Você passa a agir de maneira estranha. Seus contatos com os outros vão ficando cada vez mais raros. Você teme a todos e a tudo. Não quer mais se aproximar de ninguém. Não quer mais conversar com ninguém. Qualquer voz o irrita. Sua própria o irrita mais que todas as outras. Inicia-se uma contagem regressiva das palavras que você passa a proferir durante o dia até, finalmente, chegar ao zero. O confortável zero. O confortável muro. A confortável tristeza. Você passa a desejar estar sedado por todos os dias restantes de sua vida. Um tipo de morfina permanente. Os melhores momentos de sua vida passam a ser aqueles em que está dormindo.

Mas você está seguro atrás dos limites de seu muro. Você mora em seu quarto. Há uma abertura na porta, que você criou para sua mãe passar o prato com comida e, vez ou outra, trocar algum bilhete com você. Ela nunca desiste. Você raramente responde os bilhetes dela, mas ela continua escrevendo, todos os dias, durante estes 17 anos, 7 meses e 23 dias ela não falha uma única vez sequer. Ela tem esperança que você saia e que tudo seja da maneira que ela sempre fantasiou. Ahh... e você se sente culpado de uma forma que jamais caberia em palavras! E você chora como um tolo enquanto escreve isso. E você, que já não crê em nada, reza para qualquer coisa que possa existir para nunca haver nascido, para ser apagado da memória dela. Seria mais fácil se todos o odiassem.

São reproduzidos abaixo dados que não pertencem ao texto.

-- ==== Sys2Proof/Decode.lean ====
section
/-! DEFINITION. The decoder and the encoder (spec/30_encoding.md). An instruction reaches the block by one
of two ports: a 64-bit command word (R70), serialized as eight bytes with byte k = bits [8k+7:8k]
(spec/20_memory.md R56), or one byte on the glyph LUT port (R81). -/
namespace Sys2Proof

/-! ### The fields of a command word (R72 to R76) -/

/-- OP = bits 3:0 (R70). -/
def opField (w : CmdWord) : BitVec 4 := w.extractLsb' 0 4
/-- DC = bits 11:4 (R76). -/
def dcField (w : CmdWord) : BitVec 8 := w.extractLsb' 4 8
/-- LEN = bits 15:12 (R76). -/
def lenField (w : CmdWord) : BitVec 4 := w.extractLsb' 12 4
/-- C[i] = bits [23+8i:16+8i] (R76). -/
def charField (w : CmdWord) (i : Nat) : Byte := w.extractLsb' (16 + 8 * i) 8
/-- PCT = bits 31:16, read as two's complement by its users (R76). -/
def pctField (w : CmdWord) : BitVec 16 := w.extractLsb' 16 16

/-! ### The decoders -/

/-- The command decoder: total, by OP alone (R77, R79). OP has four bits, so the last case is 0xF. -/
def decodeCmd (w : CmdWord) : Instr :=
  match (opField w).toNat with
  | 0x0 => .illegal0 (w.extractLsb' 4 60)
  | 0x1 => .init (w.extractLsb' 4 60)
  | 0x2 => .wtext (dcField w) (lenField w) (charField w 0) (charField w 1) (charField w 2)
      (charField w 3) (charField w 4) (charField w 5)
  | 0x3 => .wrand (dcField w) (w.extractLsb' 12 52)
  | 0x4 => .rstdisp (dcField w) (w.extractLsb' 12 52)
  | 0x5 => .setbrt (dcField w) (lenField w) (pctField w) (w.extractLsb' 32 32)
  | 0x6 => .illegal6 (w.extractLsb' 4 60)
  | 0x7 => .illegal7 (w.extractLsb' 4 60)
  | 0x8 => .illegal8 (w.extractLsb' 4 60)
  | 0x9 => .illegal9 (w.extractLsb' 4 60)
  | 0xA => .illegalA (w.extractLsb' 4 60)
  | 0xB => .illegalB (w.extractLsb' 4 60)
  | 0xC => .illegalC (w.extractLsb' 4 60)
  | 0xD => .illegalD (w.extractLsb' 4 60)
  | 0xE => .illegalE (w.extractLsb' 4 60)
  | _ => .illegalF (w.extractLsb' 4 60)

/-- The LUT decoder: an exact match on all eight bits (R81). -/
def decodeLut (c : Byte) : Instr :=
  match c.toNat with
  | 0x30 => .glyph0
  | 0x31 => .glyph1
  | 0x32 => .glyph2
  | 0x33 => .glyph3
  | 0x34 => .glyph4
  | 0x35 => .glyph5
  | 0x36 => .glyph6
  | 0x37 => .glyph7
  | 0x38 => .glyph8
  | 0x39 => .glyph9
  | _ => .glyphBlank c

/-- What the decoder makes of a string of bytes: an instruction, or a rejection by name. -/
inductive Decoded where
  | instr (i : Instr)
  /-- Neither one LUT code nor one command word (R70, R80: there is one command length). -/
  | badLength (n : Nat)
deriving DecidableEq, Repr

/-- The decoder over bytes, total: one byte is a code on the LUT port, eight bytes are a command word,
little-endian (R56). -/
def decode : List Byte → Decoded
  | [c] => .instr (decodeLut c)
  | [b0, b1, b2, b3, b4, b5, b6, b7] => .instr (decodeCmd (b7 ++ b6 ++ b5 ++ b4 ++ b3 ++ b2 ++ b1 ++ b0))
  | bs => .badLength bs.length

/-! ### The encoder, written from the same tables -/

/-- A word of format N, or of an illegal opcode: OP and the 60 bits above it (R72). -/
def wordOp (op : BitVec 4) (rest : BitVec 60) : CmdWord := rest ++ op
/-- A word of format D (R73). -/
def wordD (op : BitVec 4) (dc : BitVec 8) (ign : BitVec 52) : CmdWord := ign ++ dc ++ op
/-- A word of format B (R74). -/
def wordB (op : BitVec 4) (dc : BitVec 8) (ignLo : BitVec 4) (pct : BitVec 16) (ignHi : BitVec 32) : CmdWord :=
  ignHi ++ pct ++ ignLo ++ dc ++ op
/-- A word of format T (R75). -/
def wordT (op : BitVec 4) (dc : BitVec 8) (len : BitVec 4) (c0 c1 c2 c3 c4 c5 : Byte) : CmdWord :=
  c5 ++ c4 ++ c3 ++ c2 ++ c1 ++ c0 ++ len ++ dc ++ op

/-- The eight bytes of a command word, byte k = bits [8k+7:8k] (R56). -/
def wordBytes (w : CmdWord) : List Byte :=
  [w.extractLsb' 0 8, w.extractLsb' 8 8, w.extractLsb' 16 8, w.extractLsb' 24 8,
   w.extractLsb' 32 8, w.extractLsb' 40 8, w.extractLsb' 48 8, w.extractLsb' 56 8]

/-- The word of a command, the code of a lookup. -/
inductive Encoded where
  | word (w : CmdWord)
  | code (c : Byte)
deriving DecidableEq, Repr

/-- Which port an instruction uses and what stands on it (R77, R81). -/
def Instr.encoded : Instr → Encoded
  | .init ign => .word (wordOp 0x1 ign)
  | .wtext dc len c0 c1 c2 c3 c4 c5 => .word (wordT 0x2 dc len c0 c1 c2 c3 c4 c5)
  | .wrand dc ign => .word (wordD 0x3 dc ign)
  | .rstdisp dc ign => .word (wordD 0x4 dc ign)
  | .setbrt dc ignLo pct ignHi => .word (wordB 0x5 dc ignLo pct ignHi)
  | .illegal0 rest => .word (wordOp 0x0 rest)
  | .illegal6 rest => .word (wordOp 0x6 rest)
  | .illegal7 rest => .word (wordOp 0x7 rest)
  | .illegal8 rest => .word (wordOp 0x8 rest)
  | .illegal9 rest => .word (wordOp 0x9 rest)
  | .illegalA rest => .word (wordOp 0xA rest)
  | .illegalB rest => .word (wordOp 0xB rest)
  | .illegalC rest => .word (wordOp 0xC rest)
  | .illegalD rest => .word (wordOp 0xD rest)
  | .illegalE rest => .word (wordOp 0xE rest)
  | .illegalF rest => .word (wordOp 0xF rest)
  | .glyph0 => .code 0x30
  | .glyph1 => .code 0x31
  | .glyph2 => .code 0x32
  | .glyph3 => .code 0x33
  | .glyph4 => .code 0x34
  | .glyph5 => .code 0x35
  | .glyph6 => .code 0x36
  | .glyph7 => .code 0x37
  | .glyph8 => .code 0x38
  | .glyph9 => .code 0x39
  | .glyphBlank c => .code c

/-- The bytes of an instruction. -/
def encode (i : Instr) : List Byte :=
  match i.encoded with
  | .word w => wordBytes w
  | .code c => [c]

/-- A character slot as the format reads it: slot `i` is ignored when `i >= LEN` (R75). -/
def slotIfPresent (len : BitVec 4) (i : Nat) (c : Byte) : Byte := if i < len.toNat then c else 0

/-- The instruction with every bit its format ignores cleared (R75, R78 (b)). The bits above an illegal
opcode are read by nothing (R171), so they are cleared too; a lookup has no ignored bits. -/
def Instr.clearIgnored : Instr → Instr
  | .init _ => .init 0
  | .wtext dc len c0 c1 c2 c3 c4 c5 =>
      .wtext dc len (slotIfPresent len 0 c0) (slotIfPresent len 1 c1) (slotIfPresent len 2 c2)
        (slotIfPresent len 3 c3) (slotIfPresent len 4 c4) (slotIfPresent len 5 c5)
  | .wrand dc _ => .wrand dc 0
  | .rstdisp dc _ => .rstdisp dc 0
  | .setbrt dc _ pct _ => .setbrt dc 0 pct 0
  | .illegal0 _ => .illegal0 0
  | .illegal6 _ => .illegal6 0
  | .illegal7 _ => .illegal7 0
  | .illegal8 _ => .illegal8 0
  | .illegal9 _ => .illegal9 0
  | .illegalA _ => .illegalA 0
  | .illegalB _ => .illegalB 0
  | .illegalC _ => .illegalC 0
  | .illegalD _ => .illegalD 0
  | .illegalE _ => .illegalE 0
  | .illegalF _ => .illegalF 0
  | .glyph0 => .glyph0
  | .glyph1 => .glyph1
  | .glyph2 => .glyph2
  | .glyph3 => .glyph3
  | .glyph4 => .glyph4
  | .glyph5 => .glyph5
  | .glyph6 => .glyph6
  | .glyph7 => .glyph7
  | .glyph8 => .glyph8
  | .glyph9 => .glyph9
  | .glyphBlank c => .glyphBlank c

/-- A word whose OP is illegal (R78 (a), R171). -/
def Instr.isIllegal : Instr → Bool
  | .illegal0 _ | .illegal6 _ | .illegal7 _ | .illegal8 _ | .illegal9 _ | .illegalA _ => true
  | .illegalB _ | .illegalC _ | .illegalD _ | .illegalE _ | .illegalF _ => true
  | .init _ | .wtext _ _ _ _ _ _ _ _ | .wrand _ _ | .rstdisp _ _ | .setbrt _ _ _ _ => false
  | .glyph0 | .glyph1 | .glyph2 | .glyph3 | .glyph4 => false
  | .glyph5 | .glyph6 | .glyph7 | .glyph8 | .glyph9 | .glyphBlank _ => false

/-- A legal command other than INIT (R172). -/
def Instr.needsInit : Instr → Bool
  | .wtext _ _ _ _ _ _ _ _ | .wrand _ _ | .rstdisp _ _ | .setbrt _ _ _ _ => true
  | .init _ => false
  | .illegal0 _ | .illegal6 _ | .illegal7 _ | .illegal8 _ | .illegal9 _ | .illegalA _ => false
  | .illegalB _ | .illegalC _ | .illegalD _ | .illegalE _ | .illegalF _ => false
  | .glyph0 | .glyph1 | .glyph2 | .glyph3 | .glyph4 => false
  | .glyph5 | .glyph6 | .glyph7 | .glyph8 | .glyph9 | .glyphBlank _ => false

/-- An instruction of the command port: INIT, a legal command, or an illegal word (R79). -/
def Instr.isCommandWord (i : Instr) : Bool :=
  match i.encoded with
  | .word _ => true
  | .code _ => false

/-! ### The host's numbering of the opcode table -/

/-- The bytes that stand for a row of the opcode table (log entry 10). A row of format CMD64 and its kind
fixes bits 3:0 only, so it may come as 8 bits below 0x10: the operand bits above are zero. Any other
8-bit word is a code on the LUT port; a wider one, up to 64 bits, is a command word. -/
def tableBytes (nbits w : Nat) : List Byte :=
  if 64 < nbits then []
  else if nbits ≤ 8 && 0x10 ≤ w then [BitVec.ofNat 8 w]
  else wordBytes (BitVec.ofNat 64 w)

/-- The instruction the decoder reads from a row's word. -/
def decodeTableWord (nbits w : Nat) : Option Instr :=
  match decode (tableBytes nbits w) with
  | .instr i => some i
  | .badLength _ => none

end Sys2Proof
end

Hikikomori. A nomenclatura sempre o define de uma forma para o classificar, mas nunca de uma forma para realmente o conhecer. É assim que denominam isso que me tornei. Já não me lembro há quantos anos não pronuncio uma única palavra. Você não precisa mais se preocupar com muitas coisas. Não há mais vida social, não precisa mais se preocupar em agradar ninguém. Sem mais falsos sorrisos, conversas forçadas e coisas do gênero. Você não precisa mais viver para os outros, mas, se você não viver para os outros, viverá para quê?

Poucos banhos mensais, sem mais vaidade. Um novo tipo de monge. Um novo tipo de ermitão. Você divide a maior parte de seu tempo entre a TV e o computador; uma fatia menor entre livros e quebra-cabeças. Você conhece um sem número de animes, e o motivo de você continuar vivendo passa a ser conhecer o final daqueles que está assistindo no momento (uma dica, sempre esteja assistindo algum), ou o final do romance que está lendo (histórias diferentes de sua vida maçante), ou então, a grande razão de sua existência passa a ser colocar a peça final do quebra-cabeças que está montando no momento. Nada muito nobre, nenhuma epopéia.

Você só escreve bilhetes para sua mãe para lhe pedir bebidas alcoólicas ou mesmo morfina. Então, você descreve seu sofrimento para persuadi-la (egoísta, imundo). E você chora por horas quando recebe aquilo que pediu através daquela pequena abertura da porta de seu quarto. E você ouve um choro contido, que faz de tudo para não ser ouvido, ir ficando cada vez mais baixo e distante do outro lado da porta. Culpa. Culpa. Culpa. E você queria tanto ser diferente! Mas você simplesmente não consegue! Não consegue!

Tudo que você faz é escrever esta carta. A única carta que escreveu durante estes 17 anos, 7 meses e 23 dias que esteve em seu quarto. Uma carta que fala um pouco sobre você, que poderia ser destinada a qualquer estranho, para que pudesse conhecê-lo um pouco. Mas ela é destinada a sua mãe. Dizendo que você já montou todos os quebra-cabeças que podia montar. Que não precisa mais passar um prato com alimento no dia seguinte. Que você fez tudo da maneira mais limpa possível, mas, ainda assim (você que sempre pediu tanto e retribui pouco), pede que sua mãe não entre; que mande outro retirá-lo do quarto após todos esses anos de isolamento. Não pede perdão, porque sabe que ela nunca o culpou. E você, inutilmente, lamenta que esta carta seja tão útil quanto foi sua vida.